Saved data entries
##############################
-- ==== Sys2Proof/Decode.lean ====
section
/-! DEFINITION. The command decoder of R86 and R89, total on 32-bit words, rejecting by name; the function units' inputs
(R92); the encoder; and the host's numbering of an instruction's bits. -/

namespace Sys2Proof

/-- What arrives at the input port of one function unit. The port chooses the unit: the units have no opcode (R92). -/
inductive UnitInput where
  | r2io (v : Word)
  | io2r (v : Word)
  /-- DEVADDR's integer, carried as `sext_16` of a 16-bit field. -/
  | devaddr (x : Word)
  deriving DecidableEq, Repr

/-- What the block can be given to execute: a word on the command port or an input of a function unit (R80). -/
inductive Stimulus where
  | command (w : PortWord)
  | unit (u : UnitInput)
  deriving DecidableEq, Repr

/-- Why a command word is no command (R89, in the order of that rule's list). -/
inductive IllegalWord where
  /-- `op` is 0x0 or 0x6 to 0xF. -/
  | reservedOpcode
  /-- `rsv` (bits 27:25) is not 0. -/
  | reservedBits
  /-- `f` (bit 24) is 1 and `op` is not SET's. -/
  | flagNotZero
  /-- `bus` (bits 23:16) is not 0 and `op` is not INIT's. -/
  | busNotZero
  /-- `arg` (bits 15:0) is not 0 and `op` is GET_ALL's. -/
  | argNotZero
  deriving DecidableEq, Repr

/-- The decoder's answer on a command word. -/
inductive Decoded where
  | instr (i : Instr)
  | illegal (why : IllegalWord)
  deriving DecidableEq, Repr

/-- `sext_16` of R10: the field as a two's complement integer. -/
def sext16 (v : Word) : Int := v.toInt

/-- The 16-bit two's complement field that carries an integer; exact for the integers `fitsField` admits. -/
def field16 (n : Int) : Word := BitVec.ofInt 16 n

/-! ## The fields of a command word (R85) -/

/-- Bits 31:28. -/
def fieldOp (w : PortWord) : BitVec 4 := w.extractLsb' 28 4
/-- Bits 27:25. -/
def fieldRsv (w : PortWord) : BitVec 3 := w.extractLsb' 25 3
/-- Bit 24. -/
def fieldF (w : PortWord) : BitVec 1 := w.extractLsb' 24 1
/-- Bits 23:16. -/
def fieldBus (w : PortWord) : Byte := w.extractLsb' 16 8
/-- Bits 15:0. -/
def fieldArg (w : PortWord) : Word := w.extractLsb' 0 16

/-- The five opcodes of R86; the remaining values of `op` are reserved (R89). -/
inductive Opcode where
  | init | set | setAll | get | getAll
  deriving DecidableEq, Repr

/-- R86, column `op`. -/
def opcodeOf (op : BitVec 4) : Option Opcode :=
  if op = 0x1#4 then some .init
  else if op = 0x2#4 then some .set
  else if op = 0x3#4 then some .setAll
  else if op = 0x4#4 then some .get
  else if op = 0x5#4 then some .getAll
  else none

/-- R86 with R89: each command allows its own operand fields and wants every other field 0. -/
def decodeCommand (w : PortWord) : Decoded :=
  match opcodeOf (fieldOp w) with
  | none => .illegal .reservedOpcode
  | some o =>
    if fieldRsv w ≠ 0#3 then .illegal .reservedBits
    else if fieldF w ≠ 0#1 ∧ o ≠ .set then .illegal .flagNotZero
    else if fieldBus w ≠ 0#8 ∧ o ≠ .init then .illegal .busNotZero
    else if fieldArg w ≠ 0#16 ∧ o = .getAll then .illegal .argNotZero
    else match o with
      | .init => .instr (.init (sext16 (fieldArg w)) (fieldBus w))
      | .set => .instr (.set (sext16 (fieldArg w)) (fieldF w == 1#1))
      | .setAll => .instr (.setAll (fieldArg w))
      | .get => .instr (.get (sext16 (fieldArg w)))
      | .getAll => .instr .getAll

/-- A function unit's input as an instruction (R92). -/
def UnitInput.instr : UnitInput → Instr
  | .r2io v => .r2io v
  | .io2r v => .io2r v
  | .devaddr x => .devaddr (sext16 x)

/-- The decoder: a command word by R86 and R89, a unit's input by the port it arrives on. -/
def decode : Stimulus → Decoded
  | .command w => decodeCommand w
  | .unit u => .instr u.instr

/-! ## The encoder -/

/-- A command word from its five fields, in the layout of R85; `rsv` is 0. -/
def packCommand (op : BitVec 4) (f : BitVec 1) (bus : Byte) (arg : Word) : PortWord :=
  op.setWidth 32 <<< 28 ||| f.setWidth 32 <<< 24 ||| bus.setWidth 32 <<< 16 ||| arg.setWidth 32

/-- R86, the row of each command; R92 for the function units. -/
def encode : Instr → Stimulus
  | .init stack bus => .command (packCommand 0x1#4 0#1 bus (field16 stack))
  | .set relay on => .command (packCommand 0x2#4 (BitVec.ofBool on) 0#8 (field16 relay))
  | .setAll mask => .command (packCommand 0x3#4 0#1 0#8 mask)
  | .get relay => .command (packCommand 0x4#4 0#1 0#8 (field16 relay))
  | .getAll => .command (packCommand 0x5#4 0#1 0#8 0#16)
  | .r2io v => .unit (.r2io v)
  | .io2r v => .unit (.io2r v)
  | .devaddr x => .unit (.devaddr (field16 x))

/-! ## The host's numbering -/

/-- The stimulus that `nbits` bits numbered as spec/opcode_table.json numbers them stand for: the 32-bit rows are command
words; a 16-bit row is a function unit's input. The three 16-bit rows hold operand bits only, so the bits choose no unit:
they are given to R2IO, the first of the three rows (DESIGN CHOICE, notes/assumptions/8.md). -/
def tableStimulus (nbits w : Nat) : Stimulus :=
  if nbits = 16 then .unit (.r2io (BitVec.ofNat 16 w)) else .command (BitVec.ofNat 32 w)

/-- The instruction the decoder reads from those bits. -/
def decodeTableWord (nbits w : Nat) : Option Instr :=
  match decode (tableStimulus nbits w) with
  | .instr i => some i
  | .illegal _ => none

end Sys2Proof
end

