-- ==== Sys2Proof/Tests/Slice0.lean ====
section
/-! SUPPORT. Tests. Expected values are those of spec/95_test_vectors.md (part 2) and of the tables of R86 and R89; each is one
step on a small state. Then, for each obligation with hypotheses, a state and operands that meet them together. -/

namespace Sys2Proof.Machine.Tests

open Sys2Proof

/-! ## Small states -/

/-- The device at address 0x27 on bus 1, with these OUTPUT and CONFIGURATION words. -/
def cells (out cfg : Word) : Memory :=
  [(75522, out.extractLsb' 0 8), (75523, out.extractLsb' 8 8), (75526, cfg.extractLsb' 0 8), (75527, cfg.extractLsb' 8 8)]

/-- A constructed Board: stack level 0 on bus 1. -/
def board (out : Word) : State :=
  { State.reset with
    constructed := true
    busId := 1#8
    devAddr := 0x27#8
    mem := cells out 0x0000#16 }

/-- The Board inside a command, with its session open and the transport's answer next. -/
def busy (p : Phase) (o : Op) (out : Word) (a : Answer) : State :=
  { board out with
    phase := p
    op := o
    sess := true
    inputs := [.answer a] }

/-- A block inside INIT, the device holding this CONFIGURATION. -/
def initing (p : Phase) (cfg : Word) (a : Answer) : State :=
  { State.reset with
    busId := 1#8
    devAddr := 0x27#8
    phase := p
    sess := true
    tmp := cfg
    mem := cells 0x1234#16 cfg
    inputs := [.answer a] }

/-- A command word on the port of an idle block. -/
def offered (s : State) (w : PortWord) (moves : List Input) : State :=
  { s with
    cmd := some w
    inputs := moves }

/-- A block that has not been constructed, beside the device at address 0x27 on bus 1. -/
def fresh (cfg : Word) : State :=
  { State.reset with
    mem := cells 0x1234#16 cfg }

/-- The next state, where there is one. -/
def after : Host.Outcome State Fault Refusal → Option State
  | .next s => some s
  | .fault _ => none
  | .refused _ => none

/-- A field of the next state. -/
def afterwards {α : Type} (o : Host.Outcome State Fault Refusal) (f : State → α) : Option α := (after o).map f

/-! ## WellFormed: each check refuses an ill-formed term -/

theorem test_wf_init_refused : (Instr.init 40000 1#8).wf = false := by decide
theorem test_wf_set_refused : (Instr.set (-40000) true).wf = false := by decide
theorem test_wf_get_refused : (Instr.get 32768).wf = false := by decide
theorem test_wf_devaddr_refused : (Instr.devaddr (-32769)).wf = false := by decide
theorem test_wf_set_17_admitted : (Instr.set 17 true).wf = true := by decide

/-! ## Decoding: words written out from the patterns of R86 -/

theorem test_decode_init : decodeCommand 0b0001_0000_10000001_0000000000000111#32 = .instr (.init 7 0x81#8) := by decide
theorem test_decode_init_negative : decodeCommand 0b0001_0000_00000001_1111111111111111#32 = .instr (.init (-1) 1#8) := by
  decide
theorem test_decode_set_on : decodeCommand 0b0010_0001_00000000_0000000000000011#32 = .instr (.set 3 true) := by decide
theorem test_decode_set_off : decodeCommand 0b0010_0000_00000000_1111111111111111#32 = .instr (.set (-1) false) := by decide
theorem test_decode_set_all : decodeCommand 0b0011_0000_00000000_1111111111111111#32 = .instr (.setAll 0xFFFF#16) := by
  decide
theorem test_decode_get : decodeCommand 0b0100_0000_00000000_0000000000010000#32 = .instr (.get 16) := by decide
theorem test_decode_get_all : decodeCommand 0b0101_0000_00000000_0000000000000000#32 = .instr .getAll := by decide
theorem test_decode_r2io : decode (.unit (.r2io 0b0000000000000011#16)) = .instr (.r2io 0x0003#16) := by decide
theorem test_decode_io2r : decode (.unit (.io2r 0b1100000000000000#16)) = .instr (.io2r 0xC000#16) := by decide
theorem test_decode_devaddr : decode (.unit (.devaddr 0b1111111111111111#16)) = .instr (.devaddr (-1)) := by decide

/-- The illegal rows of section 2.3. -/
theorem test_decode_illegal :
    decodeCommand 0x00000000#32 = .illegal .reservedOpcode ∧ decodeCommand 0xFFFFFFFF#32 = .illegal .reservedOpcode ∧
    decodeCommand 0x60000000#32 = .illegal .reservedOpcode ∧ decodeCommand 0x50000001#32 = .illegal .argNotZero ∧
    decodeCommand 0x41000001#32 = .illegal .flagNotZero ∧ decodeCommand 0x31000000#32 = .illegal .flagNotZero ∧
    decodeCommand 0x20010001#32 = .illegal .busNotZero ∧ decodeCommand 0x22000001#32 = .illegal .reservedBits ∧
    decodeCommand 0x11010000#32 = .illegal .flagNotZero := by decide

/-! ## Instructions: one step each -/

/-- 2.4: stack 7 gives device address 0x20. -/
theorem test_init_accept : afterwards (exec (.init 7 1#8) (fresh 0x8000#16)) (fun t => (t.devAddr, t.phase)) =
    some (0x20#8, .initRd) := by decide
/-- 2.4: CFG = FFFF, wr 06 <- 0000, response 00000000. -/
theorem test_init_write : afterwards (exec (.init 0 1#8) (initing .initWr 0xFFFF#16 .ok))
    (fun t => (t.device 1#8 0x27#8 .configuration, t.constructed, t.rsp)) = some (0x0000#16, true, some 0x00000000#32) := by
  decide
/-- 2.5: SET 8, on with 1234 writes 1334. -/
theorem test_set_write : afterwards
    (exec (.set 8 true) { busy .setWr .set 0x1234#16 .ok with tmp := 0x1234#16, arg := 7#4, flag := true })
    (fun t => (t.device 1#8 0x27#8 .output, t.rsp)) = some (0x1334#16, some 0x00000000#32) := by decide
/-- 2.5: SET 17, on makes no transaction and answers 10000000. -/
theorem test_set_17 : afterwards (exec (.set 17 true) (board 0x1234#16)) (fun t => (t.rsp, t.xport)) =
    some (some 0x10000000#32, []) := by decide
/-- 2.6: SET_ALL 0001 writes 8000. -/
theorem test_set_all_write : afterwards (exec (.setAll 1#16) { busy .setAllWr .setAll 0xFFFF#16 .ok with data := 1#16 })
    (fun t => t.device 1#8 0x27#8 .output) = some 0x8000#16 := by decide
/-- 2.6: a write that fails with cause 02 answers 30020000. -/
theorem test_set_all_error : afterwards
    (exec (.setAll 1#16) (busy .setAllWr .setAll 0xFFFF#16 (.err .timeout 0xABCD#16))) (fun t => t.rsp) =
    some (some 0x30020000#32) := by decide
/-- 2.7: GET 4 with 1234 answers 1. -/
theorem test_get_4 : afterwards (exec (.get 4) { busy .getRd .get 0x1234#16 .ok with arg := 3#4 }) (fun t => t.rsp) =
    some (some 0x00000001#32) := by decide
/-- 2.7: GET 13 with 1234 answers 0. -/
theorem test_get_13 : afterwards (exec (.get 13) { busy .getRd .get 0x1234#16 .ok with arg := 12#4 }) (fun t => t.rsp) =
    some (some 0x00000000#32) := by decide
/-- 2.7: GET_ALL with 2C48 answers 1234. -/
theorem test_get_all : afterwards (exec .getAll (busy .getAllRd .getAll 0x2C48#16 .ok)) (fun t => t.rsp) =
    some (some 0x00001234#32) := by decide
/-- 2.7: a read that fails with cause 01 answers 30010000. -/
theorem test_get_all_error : afterwards (exec .getAll (busy .getAllRd .getAll 0x2C48#16 (.err .nack 0#16)))
    (fun t => t.rsp) = some (some 0x30010000#32) := by decide
/-- 2.1. -/
theorem test_r2io : afterwards (exec (.r2io 0x0001#16) State.reset) (fun t => t.units.r2ioOut) = some 0x8000#16 := by decide
/-- 2.1. -/
theorem test_io2r : afterwards (exec (.io2r 0xBEEF#16) State.reset) (fun t => t.units.io2rOut) = some 0xF77D#16 := by decide
/-- 2.2. -/
theorem test_devaddr : afterwards (exec (.devaddr 2) State.reset) (fun t => t.units.devOut) = some (some 0x25#8) := by decide
/-- 2.2. -/
theorem test_devaddr_8 : afterwards (exec (.devaddr 8) State.reset) (fun t => t.units.devOut) = some none := by decide
/-- 2.8: an illegal word is answered F0000000 before construction too. -/
theorem test_illegal_answered : afterwards (step (offered State.reset 0#32 [])) (fun t => (t.rsp, t.cmd)) =
    some (some 0xF0000000#32, none) := by decide
/-- 2.8: SET 0, on before construction is refused before validation. -/
theorem test_set_before_construction : after (step (offered State.reset 0x21000000#32 [])) = none := by decide
/-- The word placed after reset runs. -/
theorem test_with_fetch_word : afterwards (step (State.reset.withFetchWord 32 0x10010002)) (fun t => (t.devAddr, t.phase)) =
    some (0x25#8, .initRd) := by decide


/-! ## Witnesses: the hypotheses of each obligation hold together somewhere -/

theorem test_ready {s : State} {w : PortWord} {i : Instr} (m : List Input) (hp : s.phase = .idle) (hs : s.sess = false)
    (hu : s.unitPort = none) (hd : decodeCommand w = .instr i) : (offered s w m).ready w i :=
  { port := rfl, decodes := hd, idle := hp, closed := hs, noUnit := hu }

theorem test_witness_Decoding : (Instr.init (-32768) 0xFF#8).wf = true ∧ (Instr.set 32767 false).wf = true ∧
    (Instr.setAll 0xFFFF#16).wf = true ∧ (Instr.get (-32768)).wf = true ∧ Instr.getAll.wf = true ∧
    (Instr.r2io 0#16).wf = true ∧ (Instr.io2r 0#16).wf = true ∧ (Instr.devaddr 32767).wf = true := by decide

theorem test_witness_Encoding : decode (.command 0x40000010#32) = .instr (.get 16) ∧
    decode (.unit (.devaddr 0x8000#16)) = .instr (.devaddr (-32768)) := by decide

theorem test_witness_CommandsAreSelected :
    0x10FF8000#32 &&& 0xFF000000#32 = 0x10000000#32 ∧ 0x2100FFFF#32 &&& 0xFEFF0000#32 = 0x20000000#32 ∧
    0x3000FFFF#32 &&& 0xFFFF0000#32 = 0x30000000#32 ∧ 0x40000000#32 &&& 0xFFFF0000#32 = 0x40000000#32 ∧
    0x50000000#32 &&& 0xFFFFFFFF#32 = 0x50000000#32 := by decide

theorem test_witness_IllegalWords : decodeCommand 0x00000000#32 = .illegal .reservedOpcode ∧
    (offered (board 0#16) 0x00000000#32 []).phase = .idle ∧ (offered (board 0#16) 0x00000000#32 []).sess = false ∧
    (offered (board 0#16) 0x00000000#32 []).unitPort = none ∧ (offered (board 0#16) 0x00000000#32 []).cmd = some 0#32 := by
  decide

theorem test_witness_StepRuns : (offered (board 0#16) 0x40000010#32 []).ready 0x40000010#32 (.get 16) :=
  test_ready _ rfl rfl rfl (by decide)

/-- Every phase outside IDLE, with an answer next. -/
theorem test_witness_StepResumes : ∀ p o, (busy p o 0#16 .ok).phase = p ∧ (busy p o 0#16 .ok).unitPort = none ∧
    (busy p o 0#16 .ok).inputs = .answer .ok :: [] := fun _ _ => ⟨rfl, rfl, rfl⟩

theorem test_witness_StepEvaluates : ∀ u, { State.reset with unitPort := some u }.unitPort = some u := fun _ => rfl

theorem test_witness_WordPlaced : decodeTableWord 32 0x50000000 = some .getAll ∧ decodeTableWord 16 0xFFFF = some (.r2io 0xFFFF#16) := by
  decide

/-- A second command waits while SET is in progress; the step of SET goes on, and SET is not the command of GET. -/
theorem test_witness_BusyBlock : (busy .setRd .set 0#16 .ok).phase ≠ .idle ∧
    (after (step { busy .setRd .set 0#16 .ok with cmd := some 0x50000000#32 })).isSome = true ∧
    Phase.setRd.command ≠ some .init ∧ Phase.setRd.command ≠ some .setAll ∧ Phase.setRd.command ≠ some .get ∧
    Phase.setRd.command ≠ some .getAll ∧ Phase.getRd.command ≠ some .set := by decide

/-- SET waits for its read while another master reads; and with no move at all. -/
theorem test_witness_CommandWaits :
    ∃ t, step { busy .setRd .set 0#16 .ok with inputs := [.masterRead 1#8 0x27#8 .input] } = .next t ∧
      step { busy .setRd .set 0#16 .ok with inputs := [] } = .next { busy .setRd .set 0#16 .ok with inputs := [] } :=
  ⟨_, rfl, rfl⟩

theorem test_witness_RemapTable : remapTable[0]? = some 0x8000#16 ∧ remapTable[15]? = some 0x0001#16 := by decide

theorem test_witness_RemapOfOneRelay : r2io 0x0001#16 = 0x8000#16 ∧ r2io 0x8000#16 = 0x0001#16 := by decide

theorem test_witness_StackLevels : devaddr 0 = some 0x27#8 ∧ devaddr 7 = some 0x20#8 ∧ devaddr (-1) = none ∧
    devaddr 8 = none ∧ 0x20#8 ≤ 0x20#8 ∧ 0x27#8 ≤ 0x27#8 := by decide

/-- INIT is accepted at stack levels 0 and 7 and rejected at -1 and 8, in an idle block without a Board. -/
theorem test_witness_InitAcceptance : (fresh 0#16).phase = .idle ∧ (fresh 0#16).constructed = false ∧
    (fresh 0#16).sess = false ∧ (0 : Int) ≤ 0 ∧ (7 : Int) ≤ 7 ∧ (-1 : Int) < 0 ∧ (7 : Int) < 8 := by decide

/-- Both answers, with CONFIGURATION zero and nonzero. -/
theorem test_witness_InitReadStep : ∀ a, (initing .initRd 1#16 a).phase = .initRd ∧ (initing .initRd 1#16 a).sess = true ∧
    (initing .initRd 1#16 a).inputs = .answer a :: [] := fun _ => ⟨rfl, rfl, rfl⟩

theorem test_witness_InitReadStep_configurations :
    (initing .initRd 1#16 .ok).device 1#8 0x27#8 .configuration = 1#16 ∧
    (initing .initRd 0#16 .ok).device 1#8 0x27#8 .configuration = 0#16 := by decide

theorem test_witness_InitWriteStep : ∀ a, (initing .initWr 1#16 a).phase = .initWr ∧ (initing .initWr 1#16 a).sess = true ∧
    (initing .initWr 1#16 a).inputs = .answer a :: [] := fun _ => ⟨rfl, rfl, rfl⟩

/-- INIT 0, 1 ready to run, before any moves `m`, with CONFIGURATION `cfg`; INIT 8, 1 and INIT -1, 1 too. -/
theorem test_witness_InitOutcomes (m : List Input) (cfg : Word) :
    (offered (fresh cfg) 0x10010000#32 m).ready 0x10010000#32 (.init 0 1#8) ∧
    (offered (fresh cfg) 0x10010008#32 m).ready 0x10010008#32 (.init 8 1#8) ∧
    (offered (fresh cfg) 0x1001FFFF#32 m).ready 0x1001FFFF#32 (.init (-1) 1#8) ∧
    (offered (fresh cfg) 0x10010000#32 m).constructed = false ∧ devaddr 0 = some 0x27#8 ∧
    (offered (fresh cfg) 0x10010000#32 m).inputs = m :=
  ⟨test_ready _ rfl rfl rfl (by decide), test_ready _ rfl rfl rfl (by decide), test_ready _ rfl rfl rfl (by decide), rfl,
    by decide, rfl⟩

theorem test_witness_InitOutcomes_configurations :
    (fresh 0x0000#16).device 1#8 0x27#8 .configuration = 0x0000#16 ∧
    (fresh 0x0001#16).device 1#8 0x27#8 .configuration ≠ 0x0000#16 := by decide

/-- The acceptance statements of SET, SET_ALL, GET and GET_ALL; relays 1 and 16 are legal, 0 and 17 are not. -/
theorem test_witness_Acceptance : (board 0#16).phase = .idle ∧ (board 0#16).constructed = true ∧ (board 0#16).sess = false ∧
    (1 : Int) ≤ 1 ∧ (16 : Int) ≤ 16 ∧ (0 : Int) < 1 ∧ (16 : Int) < 17 := by decide

/-- The read and write steps of SET, SET_ALL, GET and GET_ALL, with either answer. -/
theorem test_witness_Steps : ∀ p o a, (busy p o 0x1234#16 a).phase = p ∧ (busy p o 0x1234#16 a).sess = true ∧
    (busy p o 0x1234#16 a).inputs = .answer a :: [] := fun _ _ _ => ⟨rfl, rfl, rfl⟩

/-- SET 1, SET 16 (on), SET 0 and SET 17 ready to run before any moves. -/
theorem test_witness_SetOutcomes (m : List Input) :
    (offered (board 0x1234#16) 0x21000001#32 m).ready 0x21000001#32 (.set 1 true) ∧
    (offered (board 0x1234#16) 0x21000010#32 m).ready 0x21000010#32 (.set 16 true) ∧
    (offered (board 0x1234#16) 0x21000000#32 m).ready 0x21000000#32 (.set 0 true) ∧
    (offered (board 0x1234#16) 0x21000011#32 m).ready 0x21000011#32 (.set 17 true) ∧
    (offered (board 0x1234#16) 0x21000001#32 m).constructed = true ∧
    (offered (board 0x1234#16) 0x21000001#32 m).inputs = m :=
  ⟨test_ready _ rfl rfl rfl (by decide), test_ready _ rfl rfl rfl (by decide), test_ready _ rfl rfl rfl (by decide),
    test_ready _ rfl rfl rfl (by decide), rfl, rfl⟩

theorem test_witness_SetThenGet : decodeCommand 0x40000001#32 = .instr (.get 1) ∧
    decodeCommand 0x40000010#32 = .instr (.get 16) := by decide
##############################
To do:
There is a line with "(R92); the encoder;" and a line with "r2io (v : Word)" above. Copy exactly those two lines and all lines between them, with nothing else.

Response to this exercise:
(R92); the encoder; and the host's numbering of an instruction's bits. -/

namespace Sys2Proof

/-- What arrives at the input port of one function unit. The port chooses the unit: the units have no opcode (R92). -/
inductive UnitInput where
  | r2io (v : Word)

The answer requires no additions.